入ってみれば、既に多くの人は食べ終わった様で、空席が目立つ。そこに残っていたのは二人。シラルーナとエアルという少年だ。二人がソル達に気づく前に、後ろから声がかかる。
「あぁ、お祖父様。おはようございます。」
「ミダロスか、おはよう。」
共に入ってくる三人に、二人もすぐに気づいた。シラルーナの顔が分かりやすく明るくなり、エアルは頭を下げた。
「兄さんがすいません、ソルさん。」
「いや、謝られる程でも無いよ。」
「本人がおらんと大人しいのぉ。」
「エアルに当たっても、しょうがないだろ。」
カークの兄弟にしては、エアルは随分と落ち着いた少年だ。爽やかだが、見方によっては少し弱々しい印象さえ受ける。山で動物でも束ねていそう、とソルが評したカークとは正反対だ。
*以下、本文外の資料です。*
-- ==== Sys2Proof/Machine/Flits.lean ====
section
/-!
DEFINITION. Finov's flit bodies and message slots (R423, R424, R426): building them, and reading them with the checks of
R429.
-/
namespace Sys2Proof.Machine

/-! ### Slots -/

/-- A list of bytes cut, or filled with zeros, to a length. -/
def padTo (n : Nat) (bs : List Byte) : List Byte := (bs ++ List.replicate n 0).take n

/-- The 16-byte slots of a message's data. -/
def dataSlots (bs : List Byte) : List (List Byte) :=
  (List.range ((bs.length + 15) / 16)).map (fun i => padTo 16 (bs.drop (16 * i)))

/-! ### Channels and statuses (R424, R425) -/

def chMemReq : Nat := 0
def chMemRsp : Nat := 1
def chCohReq : Nat := 2
def chCohRsp : Nat := 3
def chInt : Nat := 4
def chDbg : Nat := 5
def chMgmt : Nat := 6

def fvOK : Nat := 0
def fvPoison : Nat := 1
def fvErr : Nat := 2

/-- Channels that carry data slots (R426): all but COH_REQ. -/
def carriesData (ch : Nat) : Bool := ch ≠ 2

/-- The key of a channel of a link. -/
def chanKey (l ch : Nat) : Nat := 16 * l + ch

/-- The key of a channel's credits, of headers or of data slots. -/
def creditKey (l ch : Nat) (data : Bool) : Nat := 16 * l + 2 * ch + b2n data

/-- The credits a receiver of a link offers on a channel (R430): of headers at least 2, of data at least 9 where the channel
carries any, and at most 255. PRESUMED: the minima of R431 hold on the internal links too. -/
def ownCredits (l ch : Nat) (data : Bool) : Nat :=
  let x := Config.linkCredits (creditKey l ch data)
  if !data then 2 + x % 254 else if carriesData ch then 9 + x % 247 else 0

/-- The header slot. -/
def headSlot (m : FinovMsg) : List Byte :=
  natLe (m.channel % 16) 1 ++ natLe m.opcode 1 ++ natLe m.data.length 1 ++ natLe (m.status % 8 + 8 * b2n m.va) 1 ++
    natLe m.tag 2 ++ natLe (m.source % 2 ^ 12) 2 ++ natLe (m.addr % 2 ^ 57) 8

def msgSlots (m : FinovMsg) : List (List Byte) := headSlot m :: m.data

/-- The channels an opcode goes on, and its data slots (R426); none for a reserved opcode. -/
def opShape : Nat → Option (List Nat × Nat)
  | 0x01 => some ([0], 0) | 0x02 => some ([0], 8) | 0x03 => some ([0], 9) | 0x04 => some ([0], 1)
  | 0x10 => some ([1], 8) | 0x11 => some ([1], 0) | 0x12 => some ([1], 1)
  | 0x20 => some ([2], 0) | 0x21 => some ([2], 0) | 0x22 => some ([2], 0)
  | 0x28 => some ([3], 0) | 0x29 => some ([3], 4)
  | 0x30 => some ([4], 1)
  | 0x40 => some ([5, 6], 0) | 0x41 => some ([5, 6], 1) | 0x42 => some ([5, 6], 1)
  | 0x50 => some ([6], 2) | 0x51 => some ([6], 4) | 0x52 => some ([6], 0) | 0x53 => some ([6], 1)
  | _ => none

/-- The cause D2D_ERR names for a header slot, 0 for none: 3 a reserved field or channel, 4 an opcode the channel does not
have, or with another number of data slots. -/
def headCause (h : List Byte) : Nat :=
  if 7 ≤ le h 0 1 || 16 ≤ le h 3 1 || 2 ^ 12 ≤ le h 6 2 || 2 ^ 57 ≤ le h 8 8 then 3
  else match opShape (le h 1 1) with
    | some x => if x.1.contains (le h 0 1) && x.2 = le h 2 1 then 0 else 4
    | none => 4

/-- The first message of some slots, and the slots after it; none while its slots have not all come. -/
def nextMsg : List (List Byte) → Option (FinovMsg × List (List Byte))
  | [] => none
  | h :: t =>
    let k := le h 2 1
    if t.length < k then none
    else some ({ channel := bits (le h 0 1) 0 4, opcode := le h 1 1, status := bits (le h 3 1) 0 3, va := bit (le h 3 1) 3
                 tag := le h 4 2, source := bits (le h 6 2) 0 12, addr := bits (le h 8 8) 0 57, data := t.take k }, t.drop k)

/-! ### Flit bodies -/

/-- A credit return: a channel's credits, of headers or of data slots. -/
structure CreditRet where
  channel : Nat
  data    : Bool
  count   : Nat
  deriving DecidableEq, Repr

/-- A flit body: at most four credit returns and at most 14 slots. -/
structure FlitBody where
  credits : List CreditRet
  slots   : List (List Byte)
  deriving DecidableEq, Repr

def creditWord (c : CreditRet) : Nat := c.channel % 16 * 2 ^ 20 + b2n c.data * 2 ^ 19 + c.count % 2 ^ 16

/-- The 240 bytes of a body. -/
def flitBytes (f : FlitBody) : List Byte :=
  padTo 240 ([1] ++ natLe f.slots.length 1 ++ [0, 0] ++
    padTo 12 ((f.credits.take 4).flatMap (fun c => natLe (creditWord c) 3)) ++ f.slots.flatten)

/-- The cause D2D_ERR names for a body, 0 for none: 1 version, 2 slot count, 3 a reserved field, of the credit returns too,
or a slot beyond `used` that is not zero. -/
def flitCause (b : List Byte) : Nat :=
  let credit (i : Nat) : Nat := le b (4 + 3 * i) 3
  if le b 0 1 ≠ 1 then 1
  else if 14 < le b 1 1 then 2
  else if le b 2 2 ≠ 0 || (List.range 4).any (fun i => bits (credit i) 16 3 ≠ 0 || 7 ≤ bits (credit i) 20 4) ||
      !((b.drop (16 + 16 * le b 1 1)).all (· = 0)) then 3
  else 0

/-- A body as it is read; none where a check fails. -/
def parseFlit (b : List Byte) : Option FlitBody :=
  if flitCause b ≠ 0 then none
  else
    let credits := (List.range 4).map (fun i =>
      let x := le b (4 + 3 * i) 3
      (⟨bits x 20 4, bit x 19, bits x 0 16⟩ : CreditRet))
    some { credits := credits.filter (fun c => c.count ≠ 0)
           slots := (List.range (le b 1 1)).map (fun i => (b.drop (16 + 16 * i)).take 16) }

end Sys2Proof.Machine
end

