/-! ### Offsets -/

def rGLB_ID : Nat := 0x0
def rGLB_FEAT0 : Nat := 0x8
def rGLB_FEAT1 : Nat := 0x10
def rGLB_UDROOT : Nat := 0x18
def rGLB_UDGEN : Nat := 0x20
def rGLB_LLYN_STATUS : Nat := 0x28
def rGLB_BOOT_STATUS : Nat := 0x100
def rGLB_BOOT_SRC : Nat := 0x108
def rGLB_BOOT_LEN : Nat := 0x110
def rGLB_BOOT_CMD : Nat := 0x118
def rGLB_LLYN_CMD : Nat := 0x120
def rCC_ID : Nat := 0x4000
def rCC_IRQ_STATUS : Nat := 0x4008
def rCC_FWD : Nat := 0x4010
def rCC_RECALL : Nat := 0x4018
def rCC_ROUTE (n : Nat) : Nat := 0x5000 + 0x8 * n
def rCC_NQ_BASE (n : Nat) : Nat := 0x6000 + 0x40 * n
def rCC_NQ_CFG (n : Nat) : Nat := 0x6008 + 0x40 * n
def rCC_NQ_HEAD (n : Nat) : Nat := 0x6010 + 0x40 * n
def rCC_NQ_TAIL (n : Nat) : Nat := 0x6018 + 0x40 * n
def rCC_NQ_DROP (n : Nat) : Nat := 0x6020 + 0x40 * n
def rFE_CAP : Nat := 0x100000
def rFE_EPOCH : Nat := 0x100008
def rFE_LAUNCH_ERR : Nat := 0x100010
def rFE_GRAPH : Nat := 0x100018
def rFE_SLOT (n : Nat) : Nat := 0x100100 + 0x8 * n
def rFE_ENTRIES : Nat := 0x100200
def rFE_LAUNCHES : Nat := 0x100208
def rFE_PRELOAD_MISS : Nat := 0x100210
def rFE_DB_DROP : Nat := 0x100218
def rFE_SLOT_MAPS : Nat := 0x100220
def rFE_QBASE (n : Nat) : Nat := 0x110000 + 0x40 * n
def rFE_QCFG (n : Nat) : Nat := 0x110008 + 0x40 * n
def rFE_QCTL (n : Nat) : Nat := 0x110010 + 0x40 * n
def rFE_QSEQ (n : Nat) : Nat := 0x110018 + 0x40 * n
def rFE_QDONE (n : Nat) : Nat := 0x110020 + 0x40 * n
def rFE_QLIM (n : Nat) : Nat := 0x110028 + 0x40 * n
def rFE_QSTAT (n : Nat) : Nat := 0x110030 + 0x40 * n
def rFE_HN_BASE (n : Nat) : Nat := 0x120000 + 0x40 * n
def rFE_HN_CFG (n : Nat) : Nat := 0x120008 + 0x40 * n
def rFE_HN_HEAD (n : Nat) : Nat := 0x120010 + 0x40 * n
def rFE_HN_TAIL (n : Nat) : Nat := 0x120018 + 0x40 * n
def rFE_HN_DROP (n : Nat) : Nat := 0x120020 + 0x40 * n
def rFE_CTX_SEL : Nat := 0x130000
def rFE_CTX_ARG0 : Nat := 0x130008
def rFE_CTX_ARG1 : Nat := 0x130010
def rFE_CTX_ARG2 : Nat := 0x130018
def rFE_CTX_CMD : Nat := 0x130020
def rFE_CTX_RESULT : Nat := 0x130028
def rFE_CTX_INFO : Nat := 0x130030
def rFE_CTX_FLAGS : Nat := 0x130038
def rFE_CTX_STAMP : Nat := 0x130040
def rFE_CTX_LIVE : Nat := 0x130048
def rFE_CTX_LOSSES : Nat := 0x130050
def rFE_SUB_SENT : Nat := 0x130058
def rFE_OBJ_FREED : Nat := 0x130060
def rSCHED_PART_CFG (n : Nat) : Nat := 0x200000 + 0x8 * n
def rSCHED_PART_POL (n : Nat) : Nat := 0x200080 + 0x8 * n
def rSCHED_SAVE (n : Nat) : Nat := 0x200100 + 0x8 * n
def rSCHED_REG_HBM (n : Nat) : Nat := 0x200180 + 0x8 * n
def rSCHED_REG_HOST (n : Nat) : Nat := 0x200200 + 0x8 * n
def rSCHED_REG_NET (n : Nat) : Nat := 0x200280 + 0x8 * n
def rSCHED_PART_STATUS (n : Nat) : Nat := 0x200300 + 0x8 * n
def rSCHED_CTX_SEL : Nat := 0x200400
def rSCHED_CTX_INFO : Nat := 0x200408
def rMER_CTL : Nat := 0x201000
def rSCHED_PREEMPTS : Nat := 0x201100
def rSCHED_RESTORES : Nat := 0x201108
def rSCHED_SWAP_OUT : Nat := 0x201110
def rSCHED_SWAP_IN : Nat := 0x201118
def rSCHED_SWAP_FAIL : Nat := 0x201120
def rSCHED_REG_WAIT : Nat := 0x201128
def rMER_STEPS : Nat := 0x201130
def rMER_DECISIONS : Nat := 0x201138
def rMER_FALLBACKS : Nat := 0x201140
def rMER_LATE : Nat := 0x201148
def rMER_LATE_FALLBACK : Nat := 0x201150
def rMEM_CFG : Nat := 0x300000
def rMEM_MODE : Nat := 0x300008
def rMEM_PRIO : Nat := 0x300010
def rMEM_CLASS : Nat := 0x300018
def rMEM_PF_CTL : Nat := 0x300020
def rMEM_STATUS : Nat := 0x300028
def rMEM_POOL_HBM (n : Nat) : Nat := 0x300100 + 0x8 * n
def rMEM_POOL_HOST (n : Nat) : Nat := 0x300180 + 0x8 * n
def rMEM_HOT (n : Nat) : Nat := 0x300200 + 0x8 * n
def rMEM_FAULT : Nat := 0x300300
def rMEM_FAULT_VA : Nat := 0x300308
def rMEM_THERM_CFG : Nat := 0x300400
def rMEM_THERM_STACK (n : Nat) : Nat := 0x300410 + 0x8 * n
def rMEM_SC_HIT : Nat := 0x300500
def rMEM_SC_MISS : Nat := 0x300508
def rMEM_SC_DIRTY_EVICT : Nat := 0x300510
def rMEM_PF_ISSUED : Nat := 0x300518
def rMEM_PF_DROP : Nat := 0x300520
def rMEM_AGE_PROMOTE : Nat := 0x300528
def rMEM_MODEL_MISS : Nat := 0x300530
def rMEM_TLB_SHOOT : Nat := 0x300538
def rSAF_CFG : Nat := 0x400000
def rSAF_UNIT_STATUS (n : Nat) : Nat := 0x400100 + 0x8 * n
def rSAF_SLOTS : Nat := 0x400200
def rSAF_ERR : Nat := 0x400208
def rSAF_ERR_VA : Nat := 0x400210
def rSAF_RECORDS : Nat := 0x400300
def rSAF_SKIPPED : Nat := 0x400308
def rSAF_WRAPS : Nat := 0x400310
def rSAF_REJECT : Nat := 0x400318
def rSAF_RD_BYTES : Nat := 0x400320
def rSAF_WR_BYTES : Nat := 0x400328
def rCAS_STATUS : Nat := 0x500000
def rCAS_PART_CFG (n : Nat) : Nat := 0x500100 + 0x8 * n
def rCAS_PAGEIN_LIMIT (n : Nat) : Nat := 0x500200 + 0x8 * n
def rCAS_SLOT_SEL : Nat := 0x500300
def rCAS_SLOT_INFO : Nat := 0x500308
def rCAS_SLOT_VA : Nat := 0x500310
def rCAS_SLOT_HOST : Nat := 0x500318
def rCAS_BYTES_OUT : Nat := 0x500400
def rCAS_BYTES_IN : Nat := 0x500408
def rCAS_PAGEINS : Nat := 0x500410
def rCAS_LATE : Nat := 0x500418
def rCAS_NOSPACE : Nat := 0x500420
def rCAS_REJECT : Nat := 0x500428
def rFTB_CFG : Nat := 0x600000
def rFTB_RATE : Nat := 0x600008
def rFTB_STATUS : Nat := 0x600010
def rFTB_NOW_LO : Nat := 0x600018
def rFTB_NOW_HI : Nat := 0x600020
def rFTB_SERVO : Nat := 0x600028
def rFTB_OFFSET : Nat := 0x600030
def rFTB_CTL : Nat := 0x600038
def rFTB_ALIGN : Nat := 0x600040
def rFTB_STEPS : Nat := 0x600080
def rFTB_LOSSES : Nat := 0x600088
def rFTB_MEAS : Nat := 0x600090
def rBT_NBG_CFG (n : Nat) : Nat := 0x601000 + 0x80 * n
def rBT_NBG_CHILD (c n : Nat) : Nat := 0x601008 + 0x80 * c + 0x8 * n
def rBT_NBG_STATUS (n : Nat) : Nat := 0x601040 + 0x80 * n
def rBT_COMPLETIONS : Nat := 0x602000
def rBT_NET_RETRY : Nat := 0x602008
def rBT_NET_DROP : Nat := 0x602010
def rNET_CFG : Nat := 0x700000
def rNET_ROLE : Nat := 0x700008
def rNET_UDP : Nat := 0x700010
def rNET_NODETAB : Nat := 0x700018
def rNET_MAC_BASE : Nat := 0x700020
def rNET_PORT_STATUS (n : Nat) : Nat := 0x700100 + 0x8 * n
def rNET_PORT_GW (n : Nat) : Nat := 0x700200 + 0x8 * n
def rNET_CONN_SEL : Nat := 0x700300
def rNET_CONN_CFG : Nat := 0x700308
def rNET_CONN_PEER : Nat := 0x700310
def rNET_CONN_PSN : Nat := 0x700318
def rNET_REG_SEL : Nat := 0x700400
def rNET_REG_CFG : Nat := 0x700408
def rNET_REG_VA : Nat := 0x700410
def rNET_REG_LEN : Nat := 0x700418
def rNET_TWIN_CFG : Nat := 0x700500
def rNET_TWIN_TIMER : Nat := 0x700508
def rNET_TWIN_STATUS : Nat := 0x700510
def rNET_TWIN_CTL : Nat := 0x700518
def rNET_TWIN_SERIAL : Nat := 0x700520
def rNET_TJ_SEL : Nat := 0x700600
def rNET_TJ_SEQ : Nat := 0x700608
def rNET_TJ_STAMP_LO : Nat := 0x700610
def rNET_TJ_STAMP_HI : Nat := 0x700618
def rNET_SHARD_SEL : Nat := 0x700700
def rNET_SHARD_INFO : Nat := 0x700708
def rNET_RETX : Nat := 0x700800
def rNET_CNP_RX : Nat := 0x700808
def rNET_RNR_TX : Nat := 0x700810
def rNET_REDUCE_LINES : Nat := 0x700818
def rNET_REDUCE_STAGED : Nat := 0x700820
def rNET_JOURNAL_RX : Nat := 0x700828
def rNET_DIGEST_MATCH : Nat := 0x700830
def rNET_DIGEST_MISMATCH : Nat := 0x700838
def rNET_DIGEST_EXPIRED : Nat := 0x700840
def rNET_LANE_SUB : Nat := 0x700848
def rNET_FR_DROP : Nat := 0x700850
def rNET_FR_RX_BASE (n : Nat) : Nat := 0x701000 + 0x100 * n
def rNET_FR_RX_CFG (n : Nat) : Nat := 0x701008 + 0x100 * n
def rNET_FR_RX_HEAD (n : Nat) : Nat := 0x701010 + 0x100 * n
def rNET_FR_RX_TAIL (n : Nat) : Nat := 0x701018 + 0x100 * n
def rNET_FR_TX_BASE (n : Nat) : Nat := 0x701040 + 0x100 * n
def rNET_FR_TX_CFG (n : Nat) : Nat := 0x701048 + 0x100 * n
def rNET_FR_TX_HEAD (n : Nat) : Nat := 0x701050 + 0x100 * n
def rNET_FR_TX_TAIL (n : Nat) : Nat := 0x701058 + 0x100 * n
def rD2D_LINK_STATUS (n : Nat) : Nat := 0x800000 + 0x8 * n
def rD2D_CHIP_CAP0 : Nat := 0x800100
def rD2D_CHIP_STATUS : Nat := 0x800108
def rD2D_CHIP_CTL : Nat := 0x800110
def rD2D_ERR : Nat := 0x800200
def rD2D_FLITS_TX (n : Nat) : Nat := 0x800300 + 0x20 * n
def rD2D_FLITS_RX (n : Nat) : Nat := 0x800308 + 0x20 * n
def rD2D_RETRY (n : Nat) : Nat := 0x800310 + 0x20 * n
def rPWR_AUTH : Nat := 0x900000
def rPWR_CMD : Nat := 0x900008
def rPWR_ARG : Nat := 0x900010
def rPWR_CMD_STATUS : Nat := 0x900018
def rPWR_DOM (n : Nat) : Nat := 0x900100 + 0x8 * n
def rPWR_OP (n : Nat) : Nat := 0x900600 + 0x8 * n
def rPWR_EPOCH : Nat := 0x900700
def rPWR_CEIL_TJ : Nat := 0x900800
def rPWR_CEIL_CUR : Nat := 0x900808
def rPWR_TRIP : Nat := 0x900810
def rPWR_TRIP_INFO : Nat := 0x900818
def rPWR_THROT (n : Nat) : Nat := 0x900820 + 0x8 * n
def rPWR_RAIL : Nat := 0x900900
def rPWR_INPUT : Nat := 0x900908
def rPWR_COOLANT : Nat := 0x900910
def rPWR_DENIED : Nat := 0x900a00
def rPWR_THROT_CYCLES : Nat := 0x900a08
def rRAS_LIFECYCLE : Nat := 0xa00000
def rRAS_SERIAL : Nat := 0xa00008
def rRAS_STATUS : Nat := 0xa00010
def rRAS_CTL : Nat := 0xa00018
def rRAS_CE_CFG : Nat := 0xa00020
def rRAS_LOG_STATUS : Nat := 0xa00028
def rRAS_LOG_SEL : Nat := 0xa00030
def rRAS_LOG_W0 : Nat := 0xa00038
def rRAS_LOG_W1 : Nat := 0xa00040
def rRAS_LOG_W2 : Nat := 0xa00048
def rRAS_LOG_W3 : Nat := 0xa00050
def rRAS_CLUSTER (n : Nat) : Nat := 0xa00100 + 0x8 * n
def rRAS_HBM (n : Nat) : Nat := 0xa00200 + 0x8 * n
def rRAS_CE_COUNT : Nat := 0xa00400
def rRAS_UE_COUNT : Nat := 0xa00408
def rRAS_POISON_CONSUMED : Nat := 0xa00410
def rRAS_ACCESS_ERR : Nat := 0xa00418
def rRAS_PAGES_RETIRED : Nat := 0xa00420
def rRAS_CORES_RETIRED : Nat := 0xa00428
def rDBG_SNAP_CTL : Nat := 0xb00000
def rDBG_SNAP_AT_LO : Nat := 0xb00008
def rDBG_SNAP_AT_HI : Nat := 0xb00010
def rDBG_SNAP_STATUS : Nat := 0xb00018
def rDBG_SNAP_STAMP_LO : Nat := 0xb00020
def rDBG_SNAP_STAMP_HI : Nat := 0xb00028
def rDBG_CLOVE_SEL : Nat := 0xb01000
def rDBG_CLOVE_CFG : Nat := 0xb01008
def rDBG_CLOVE_TAG : Nat := 0xb01010
def rDBG_CLOVE_DEST : Nat := 0xb01018
def rDBG_CLOVE_CMD : Nat := 0xb01020
def rDBG_CLOVE_REC (n : Nat) : Nat := 0xb01100 + 0x8 * n
def rDBG_STAR_DEST : Nat := 0xb02000
def rDBG_STAR_LEN : Nat := 0xb02008
def rDBG_STAR_CMD : Nat := 0xb02010
def rDBG_STAR_STATUS : Nat := 0xb02018
def rDBG_SLM_RD (n : Nat) : Nat := 0xb10000 + 0x20 * n
def rDBG_SLM_WR (n : Nat) : Nat := 0xb10008 + 0x20 * n
def rDBG_L1_HIT (n : Nat) : Nat := 0xb10010 + 0x20 * n
def rDBG_L1_FILL (n : Nat) : Nat := 0xb10018 + 0x20 * n
def rDBG_SC_RD (n : Nat) : Nat := 0xb20000 + 0x20 * n
def rDBG_SC_WR (n : Nat) : Nat := 0xb20008 + 0x20 * n
def rDBG_HBM_RD (n : Nat) : Nat := 0xb20010 + 0x20 * n
def rDBG_HBM_WR (n : Nat) : Nat := 0xb20018 + 0x20 * n
def rDBG_HOST_RD (n : Nat) : Nat := 0xb20200 + 0x10 * n
def rDBG_HOST_WR (n : Nat) : Nat := 0xb20208 + 0x10 * n
def rDBG_SYSC_RD : Nat := 0xb20300
def rDBG_SYSC_WR : Nat := 0xb20308
def rDBG_D2D_TX (n : Nat) : Nat := 0xb20400 + 0x10 * n
def rDBG_D2D_RX (n : Nat) : Nat := 0xb20408 + 0x10 * n
def rDBG_PORT_TX (n : Nat) : Nat := 0xb20500 + 0x10 * n
def rDBG_PORT_RX (n : Nat) : Nat := 0xb20508 + 0x10 * n
def rKX_STATUS (c : Nat) : Nat := 0x1003000 + 0x10000 * c
def rKX_TRAP_INFO (c : Nat) : Nat := 0x1003008 + 0x10000 * c
def rKX_TRAP_PC (c : Nat) : Nat := 0x1003010 + 0x10000 * c
def rKX_ISSUE (c : Nat) : Nat := 0x1003018 + 0x10000 * c
def rKX_DIVERGE (c : Nat) : Nat := 0x1003020 + 0x10000 * c
def rKX_FAVOUR (c : Nat) : Nat := 0x1003028 + 0x10000 * c
def rMX_STATUS (c : Nat) : Nat := 0x1004000 + 0x10000 * c
def rMX_ROWS (c : Nat) : Nat := 0x1004008 + 0x10000 * c
def rMX_BUBBLE (c : Nat) : Nat := 0x1004010 + 0x10000 * c
def rMX_DRAIN_STALL (c : Nat) : Nat := 0x1004018 + 0x10000 * c
def rCM_STATUS (c : Nat) : Nat := 0x1005000 + 0x10000 * c
def rCM_SLM_REPLAY (c : Nat) : Nat := 0x1005008 + 0x10000 * c
def rCM_SLM_WAIT (c : Nat) : Nat := 0x1005010 + 0x10000 * c
def rCM_L1_HIT (c : Nat) : Nat := 0x1005018 + 0x10000 * c
def rCM_L1_MISS (c : Nat) : Nat := 0x1005020 + 0x10000 * c
def rSY_SEM (c n : Nat) : Nat := 0x1006000 + 0x10000 * c + 0x8 * n
def rSY_WAIT_SEL (c : Nat) : Nat := 0x1006080 + 0x10000 * c
def rSY_WAIT_INFO (c : Nat) : Nat := 0x1006088 + 0x10000 * c
def rSY_WAIT_FRAME (c : Nat) : Nat := 0x1006090 + 0x10000 * c
def rSY_GATED (c : Nat) : Nat := 0x1006098 + 0x10000 * c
そんなエアルは、今まで書庫に籠っていたらしい。先程は外に出ていたので、良い機会だと広げた本を片付けてきたのだろう。現在、マギアレク・セメリアスの仕事は主に教育。魔術師として、学者として、多くの弟子をとっている。エアルもその一人であり、何年も学んでいるのだ。
「食べ終えたら、久しぶりに付き合え。ちと動きたい気分じゃ。」
「えぇ。俺はまだ「闇の崩壊」の実用化、進んでないんだけど。」
「別に、研究は逃げんじゃろうが。」
結局ソルが折れて、朝食に入る。僅か半年の間にしっかりと馴染めているのは、マギアレクの立場ゆえというのもある。しかし。それよりも、この場所も悪くないとソルが思えているのは大きいだろう。未だ卵であるテオリューシア王国は、既に多くの人に安心を与える場所に成長していた。